## The task:
If a line in the entries below includes "ineg", pick it out and copy it.
---------- The data
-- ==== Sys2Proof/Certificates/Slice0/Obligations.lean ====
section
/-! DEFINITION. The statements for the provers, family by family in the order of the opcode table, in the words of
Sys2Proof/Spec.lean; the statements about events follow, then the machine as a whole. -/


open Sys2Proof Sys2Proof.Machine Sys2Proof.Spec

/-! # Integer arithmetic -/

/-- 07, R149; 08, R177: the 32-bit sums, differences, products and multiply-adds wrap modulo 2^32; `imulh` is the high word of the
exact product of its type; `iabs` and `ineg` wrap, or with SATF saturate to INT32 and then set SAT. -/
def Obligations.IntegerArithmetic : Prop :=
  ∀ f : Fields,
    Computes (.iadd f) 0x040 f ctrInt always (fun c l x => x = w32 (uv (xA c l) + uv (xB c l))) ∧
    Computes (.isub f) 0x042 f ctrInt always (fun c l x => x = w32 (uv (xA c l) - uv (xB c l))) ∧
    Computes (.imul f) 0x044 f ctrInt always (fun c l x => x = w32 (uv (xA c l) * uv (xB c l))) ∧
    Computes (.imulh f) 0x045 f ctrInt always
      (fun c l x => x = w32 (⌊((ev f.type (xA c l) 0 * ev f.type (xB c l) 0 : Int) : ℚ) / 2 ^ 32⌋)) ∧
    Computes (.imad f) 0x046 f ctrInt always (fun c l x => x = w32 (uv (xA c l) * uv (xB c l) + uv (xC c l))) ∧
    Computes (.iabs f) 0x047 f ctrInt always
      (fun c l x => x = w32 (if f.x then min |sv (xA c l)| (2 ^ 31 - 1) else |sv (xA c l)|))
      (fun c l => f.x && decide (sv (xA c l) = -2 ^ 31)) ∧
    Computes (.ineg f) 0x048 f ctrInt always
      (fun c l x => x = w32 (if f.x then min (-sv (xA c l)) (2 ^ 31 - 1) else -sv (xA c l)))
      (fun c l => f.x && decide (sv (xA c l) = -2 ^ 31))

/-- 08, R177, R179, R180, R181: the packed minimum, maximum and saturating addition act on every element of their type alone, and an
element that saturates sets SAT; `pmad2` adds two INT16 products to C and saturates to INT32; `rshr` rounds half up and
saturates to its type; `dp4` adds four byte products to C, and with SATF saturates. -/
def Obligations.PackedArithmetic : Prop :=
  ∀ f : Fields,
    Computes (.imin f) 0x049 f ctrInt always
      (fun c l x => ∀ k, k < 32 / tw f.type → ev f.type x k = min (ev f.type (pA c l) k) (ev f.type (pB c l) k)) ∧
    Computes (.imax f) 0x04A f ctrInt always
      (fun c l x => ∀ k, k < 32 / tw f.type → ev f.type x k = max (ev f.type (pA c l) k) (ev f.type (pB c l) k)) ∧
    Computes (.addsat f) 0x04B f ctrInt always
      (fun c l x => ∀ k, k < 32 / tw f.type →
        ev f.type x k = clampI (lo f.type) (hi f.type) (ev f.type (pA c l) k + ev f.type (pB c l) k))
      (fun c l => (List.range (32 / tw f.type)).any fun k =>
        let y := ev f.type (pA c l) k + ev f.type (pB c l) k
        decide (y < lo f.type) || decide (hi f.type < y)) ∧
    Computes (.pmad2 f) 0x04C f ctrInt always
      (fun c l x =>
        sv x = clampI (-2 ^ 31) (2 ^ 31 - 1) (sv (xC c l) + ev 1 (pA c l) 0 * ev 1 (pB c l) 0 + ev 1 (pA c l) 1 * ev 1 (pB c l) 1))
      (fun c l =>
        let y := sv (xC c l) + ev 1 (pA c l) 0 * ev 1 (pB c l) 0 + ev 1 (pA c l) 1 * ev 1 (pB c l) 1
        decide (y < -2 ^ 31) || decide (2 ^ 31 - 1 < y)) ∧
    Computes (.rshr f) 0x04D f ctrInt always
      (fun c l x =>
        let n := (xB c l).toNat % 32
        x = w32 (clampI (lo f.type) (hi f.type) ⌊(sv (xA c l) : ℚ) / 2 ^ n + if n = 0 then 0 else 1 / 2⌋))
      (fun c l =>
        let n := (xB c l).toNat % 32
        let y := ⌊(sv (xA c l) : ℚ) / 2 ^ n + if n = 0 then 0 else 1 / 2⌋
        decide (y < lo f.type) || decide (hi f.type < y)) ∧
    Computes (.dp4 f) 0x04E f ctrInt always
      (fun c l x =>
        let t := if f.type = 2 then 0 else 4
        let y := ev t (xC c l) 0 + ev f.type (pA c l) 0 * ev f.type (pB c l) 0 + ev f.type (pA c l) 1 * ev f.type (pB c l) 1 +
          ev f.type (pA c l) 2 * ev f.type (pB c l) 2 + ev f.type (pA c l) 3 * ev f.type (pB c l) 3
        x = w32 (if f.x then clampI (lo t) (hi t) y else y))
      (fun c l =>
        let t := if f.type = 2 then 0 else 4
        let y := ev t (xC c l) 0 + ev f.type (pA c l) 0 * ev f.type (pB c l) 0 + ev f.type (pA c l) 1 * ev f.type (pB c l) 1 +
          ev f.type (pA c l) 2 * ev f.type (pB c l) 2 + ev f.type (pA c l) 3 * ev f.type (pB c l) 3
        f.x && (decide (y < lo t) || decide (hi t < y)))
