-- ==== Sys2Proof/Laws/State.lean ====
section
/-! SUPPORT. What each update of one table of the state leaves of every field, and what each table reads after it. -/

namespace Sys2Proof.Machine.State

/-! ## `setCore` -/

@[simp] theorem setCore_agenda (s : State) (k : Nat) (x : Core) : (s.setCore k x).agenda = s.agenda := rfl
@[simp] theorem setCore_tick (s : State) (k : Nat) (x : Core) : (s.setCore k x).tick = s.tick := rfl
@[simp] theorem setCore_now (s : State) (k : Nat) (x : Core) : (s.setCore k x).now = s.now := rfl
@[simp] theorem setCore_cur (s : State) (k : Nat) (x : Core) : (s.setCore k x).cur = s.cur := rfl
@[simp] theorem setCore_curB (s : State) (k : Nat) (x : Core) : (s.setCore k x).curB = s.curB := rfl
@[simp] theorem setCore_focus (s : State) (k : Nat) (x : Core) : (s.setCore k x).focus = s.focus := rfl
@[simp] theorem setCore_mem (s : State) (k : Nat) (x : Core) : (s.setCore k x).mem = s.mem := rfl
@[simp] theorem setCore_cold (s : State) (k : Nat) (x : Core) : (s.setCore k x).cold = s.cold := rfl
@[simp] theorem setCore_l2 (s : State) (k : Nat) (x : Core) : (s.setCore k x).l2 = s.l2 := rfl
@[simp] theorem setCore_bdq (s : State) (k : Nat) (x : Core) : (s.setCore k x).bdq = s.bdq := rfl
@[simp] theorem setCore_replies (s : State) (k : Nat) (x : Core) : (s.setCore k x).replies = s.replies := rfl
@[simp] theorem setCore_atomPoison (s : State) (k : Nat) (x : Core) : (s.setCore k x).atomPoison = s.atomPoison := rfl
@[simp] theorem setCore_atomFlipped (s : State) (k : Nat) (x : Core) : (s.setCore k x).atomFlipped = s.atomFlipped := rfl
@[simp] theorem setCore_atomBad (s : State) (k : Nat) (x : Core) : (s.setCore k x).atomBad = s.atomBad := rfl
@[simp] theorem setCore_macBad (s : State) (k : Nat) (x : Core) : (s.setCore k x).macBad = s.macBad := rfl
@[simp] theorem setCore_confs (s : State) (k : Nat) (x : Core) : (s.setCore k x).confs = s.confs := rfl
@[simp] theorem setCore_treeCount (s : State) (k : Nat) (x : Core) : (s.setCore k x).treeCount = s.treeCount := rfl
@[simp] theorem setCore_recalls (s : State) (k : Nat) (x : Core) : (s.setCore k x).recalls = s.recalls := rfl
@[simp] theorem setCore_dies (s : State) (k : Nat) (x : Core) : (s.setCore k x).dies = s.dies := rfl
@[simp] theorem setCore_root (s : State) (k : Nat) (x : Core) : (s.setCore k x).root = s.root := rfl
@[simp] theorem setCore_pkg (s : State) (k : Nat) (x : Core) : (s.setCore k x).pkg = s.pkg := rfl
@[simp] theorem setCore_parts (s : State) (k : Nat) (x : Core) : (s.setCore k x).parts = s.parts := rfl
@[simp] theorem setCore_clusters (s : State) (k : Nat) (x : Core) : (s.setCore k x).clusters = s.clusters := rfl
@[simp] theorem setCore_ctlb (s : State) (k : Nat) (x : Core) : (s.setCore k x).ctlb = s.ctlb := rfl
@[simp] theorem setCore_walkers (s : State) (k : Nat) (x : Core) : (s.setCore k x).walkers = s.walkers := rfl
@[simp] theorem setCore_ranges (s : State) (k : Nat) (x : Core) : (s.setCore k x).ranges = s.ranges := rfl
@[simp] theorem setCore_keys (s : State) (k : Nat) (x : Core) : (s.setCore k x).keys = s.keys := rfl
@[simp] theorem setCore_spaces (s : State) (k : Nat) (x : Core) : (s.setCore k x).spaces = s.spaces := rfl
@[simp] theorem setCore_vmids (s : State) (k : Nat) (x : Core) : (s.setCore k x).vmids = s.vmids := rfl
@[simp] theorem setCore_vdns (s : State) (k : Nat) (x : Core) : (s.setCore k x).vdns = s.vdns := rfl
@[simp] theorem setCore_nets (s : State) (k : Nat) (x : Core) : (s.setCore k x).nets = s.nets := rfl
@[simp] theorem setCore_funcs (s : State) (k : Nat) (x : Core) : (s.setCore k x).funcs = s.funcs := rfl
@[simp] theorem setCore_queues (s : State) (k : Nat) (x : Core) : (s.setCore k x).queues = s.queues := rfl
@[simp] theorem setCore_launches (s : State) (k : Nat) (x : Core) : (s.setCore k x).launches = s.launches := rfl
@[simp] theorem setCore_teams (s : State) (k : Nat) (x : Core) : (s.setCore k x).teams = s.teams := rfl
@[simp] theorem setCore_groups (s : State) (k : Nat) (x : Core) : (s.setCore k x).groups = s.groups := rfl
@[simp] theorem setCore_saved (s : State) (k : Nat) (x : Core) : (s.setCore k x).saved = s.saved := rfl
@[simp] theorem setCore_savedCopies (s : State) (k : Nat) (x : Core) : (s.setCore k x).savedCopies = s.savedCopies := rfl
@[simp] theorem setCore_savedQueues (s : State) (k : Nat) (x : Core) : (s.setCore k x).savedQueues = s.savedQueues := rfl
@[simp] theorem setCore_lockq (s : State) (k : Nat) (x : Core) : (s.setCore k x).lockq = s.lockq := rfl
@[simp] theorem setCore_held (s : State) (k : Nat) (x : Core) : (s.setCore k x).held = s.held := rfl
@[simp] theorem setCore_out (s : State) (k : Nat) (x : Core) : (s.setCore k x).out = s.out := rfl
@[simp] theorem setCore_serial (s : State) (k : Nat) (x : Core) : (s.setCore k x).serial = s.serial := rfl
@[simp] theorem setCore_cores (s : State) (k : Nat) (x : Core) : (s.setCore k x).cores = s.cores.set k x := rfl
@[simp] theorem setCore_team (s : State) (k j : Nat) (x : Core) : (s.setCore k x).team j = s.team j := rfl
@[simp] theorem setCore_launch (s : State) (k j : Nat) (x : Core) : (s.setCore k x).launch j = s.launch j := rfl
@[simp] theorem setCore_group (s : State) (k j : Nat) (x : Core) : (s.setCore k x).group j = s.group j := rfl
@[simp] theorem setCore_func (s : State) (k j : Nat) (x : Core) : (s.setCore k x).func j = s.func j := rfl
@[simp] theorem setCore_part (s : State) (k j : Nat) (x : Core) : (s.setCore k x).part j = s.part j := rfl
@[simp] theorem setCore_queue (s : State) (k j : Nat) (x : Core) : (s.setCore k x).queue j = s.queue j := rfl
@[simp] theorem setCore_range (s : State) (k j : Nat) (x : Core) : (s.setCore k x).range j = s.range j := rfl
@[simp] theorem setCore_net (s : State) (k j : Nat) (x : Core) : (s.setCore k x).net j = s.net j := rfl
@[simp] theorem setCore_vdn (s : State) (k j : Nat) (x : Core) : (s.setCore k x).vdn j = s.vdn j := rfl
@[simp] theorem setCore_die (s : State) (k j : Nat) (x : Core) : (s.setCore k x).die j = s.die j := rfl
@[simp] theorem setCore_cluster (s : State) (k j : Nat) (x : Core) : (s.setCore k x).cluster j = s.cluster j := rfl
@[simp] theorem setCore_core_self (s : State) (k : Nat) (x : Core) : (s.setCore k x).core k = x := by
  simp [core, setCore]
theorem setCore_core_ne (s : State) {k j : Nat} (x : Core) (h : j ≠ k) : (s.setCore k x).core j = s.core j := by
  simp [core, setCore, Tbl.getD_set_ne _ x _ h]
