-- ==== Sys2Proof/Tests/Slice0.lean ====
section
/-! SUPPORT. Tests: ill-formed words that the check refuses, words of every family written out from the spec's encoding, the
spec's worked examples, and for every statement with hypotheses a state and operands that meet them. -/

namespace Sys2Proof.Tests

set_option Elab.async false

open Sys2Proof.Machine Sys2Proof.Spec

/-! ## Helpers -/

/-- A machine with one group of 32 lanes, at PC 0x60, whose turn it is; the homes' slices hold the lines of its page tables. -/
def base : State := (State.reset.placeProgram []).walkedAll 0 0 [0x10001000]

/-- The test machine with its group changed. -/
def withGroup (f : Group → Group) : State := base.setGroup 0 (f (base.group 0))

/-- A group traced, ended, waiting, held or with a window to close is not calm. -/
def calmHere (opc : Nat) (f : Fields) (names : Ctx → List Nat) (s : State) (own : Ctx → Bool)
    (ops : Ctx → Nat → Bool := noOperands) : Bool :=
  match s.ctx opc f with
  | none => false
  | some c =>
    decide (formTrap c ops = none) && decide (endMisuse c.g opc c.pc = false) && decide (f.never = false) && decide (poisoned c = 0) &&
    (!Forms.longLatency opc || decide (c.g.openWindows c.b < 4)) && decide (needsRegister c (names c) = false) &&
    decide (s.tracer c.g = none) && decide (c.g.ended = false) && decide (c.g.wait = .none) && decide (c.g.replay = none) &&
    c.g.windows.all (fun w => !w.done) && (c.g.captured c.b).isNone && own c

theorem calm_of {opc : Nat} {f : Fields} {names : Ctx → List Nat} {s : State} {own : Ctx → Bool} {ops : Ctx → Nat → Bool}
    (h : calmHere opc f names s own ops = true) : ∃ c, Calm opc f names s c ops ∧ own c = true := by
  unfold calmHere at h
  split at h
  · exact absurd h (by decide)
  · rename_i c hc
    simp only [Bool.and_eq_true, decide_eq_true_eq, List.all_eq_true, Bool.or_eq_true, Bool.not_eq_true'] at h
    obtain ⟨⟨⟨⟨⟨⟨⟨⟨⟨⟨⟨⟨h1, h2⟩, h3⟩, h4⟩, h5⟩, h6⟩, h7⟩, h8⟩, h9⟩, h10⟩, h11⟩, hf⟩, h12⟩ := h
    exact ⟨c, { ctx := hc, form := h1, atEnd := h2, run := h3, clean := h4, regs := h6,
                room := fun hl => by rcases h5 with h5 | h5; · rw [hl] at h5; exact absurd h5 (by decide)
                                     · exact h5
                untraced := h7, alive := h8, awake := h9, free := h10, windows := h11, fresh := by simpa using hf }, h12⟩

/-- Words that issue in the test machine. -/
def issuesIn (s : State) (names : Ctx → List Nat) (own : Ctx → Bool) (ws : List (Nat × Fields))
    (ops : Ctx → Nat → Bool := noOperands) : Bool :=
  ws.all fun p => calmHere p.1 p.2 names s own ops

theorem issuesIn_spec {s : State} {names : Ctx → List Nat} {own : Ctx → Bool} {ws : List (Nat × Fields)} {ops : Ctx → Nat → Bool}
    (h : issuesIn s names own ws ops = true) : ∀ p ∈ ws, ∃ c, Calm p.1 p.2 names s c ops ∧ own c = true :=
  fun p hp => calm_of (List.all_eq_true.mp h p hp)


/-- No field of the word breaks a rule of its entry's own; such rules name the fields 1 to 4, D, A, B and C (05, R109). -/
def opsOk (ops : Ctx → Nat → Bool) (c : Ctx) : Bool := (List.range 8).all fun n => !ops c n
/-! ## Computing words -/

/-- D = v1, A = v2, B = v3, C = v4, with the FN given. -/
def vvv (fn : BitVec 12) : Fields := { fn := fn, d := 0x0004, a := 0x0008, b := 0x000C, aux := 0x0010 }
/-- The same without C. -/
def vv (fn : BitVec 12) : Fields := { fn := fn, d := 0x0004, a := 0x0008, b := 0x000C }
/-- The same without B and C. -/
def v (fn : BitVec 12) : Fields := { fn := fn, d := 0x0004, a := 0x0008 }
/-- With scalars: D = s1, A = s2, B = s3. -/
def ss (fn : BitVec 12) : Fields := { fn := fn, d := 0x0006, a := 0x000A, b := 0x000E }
--------------------
## Result of this task:
exact product of its type; `iabs` and `ineg` wrap, or with SATF saturate to INT32 and then set SAT. -/
    Computes (.ineg f) 0x048 f ctrInt always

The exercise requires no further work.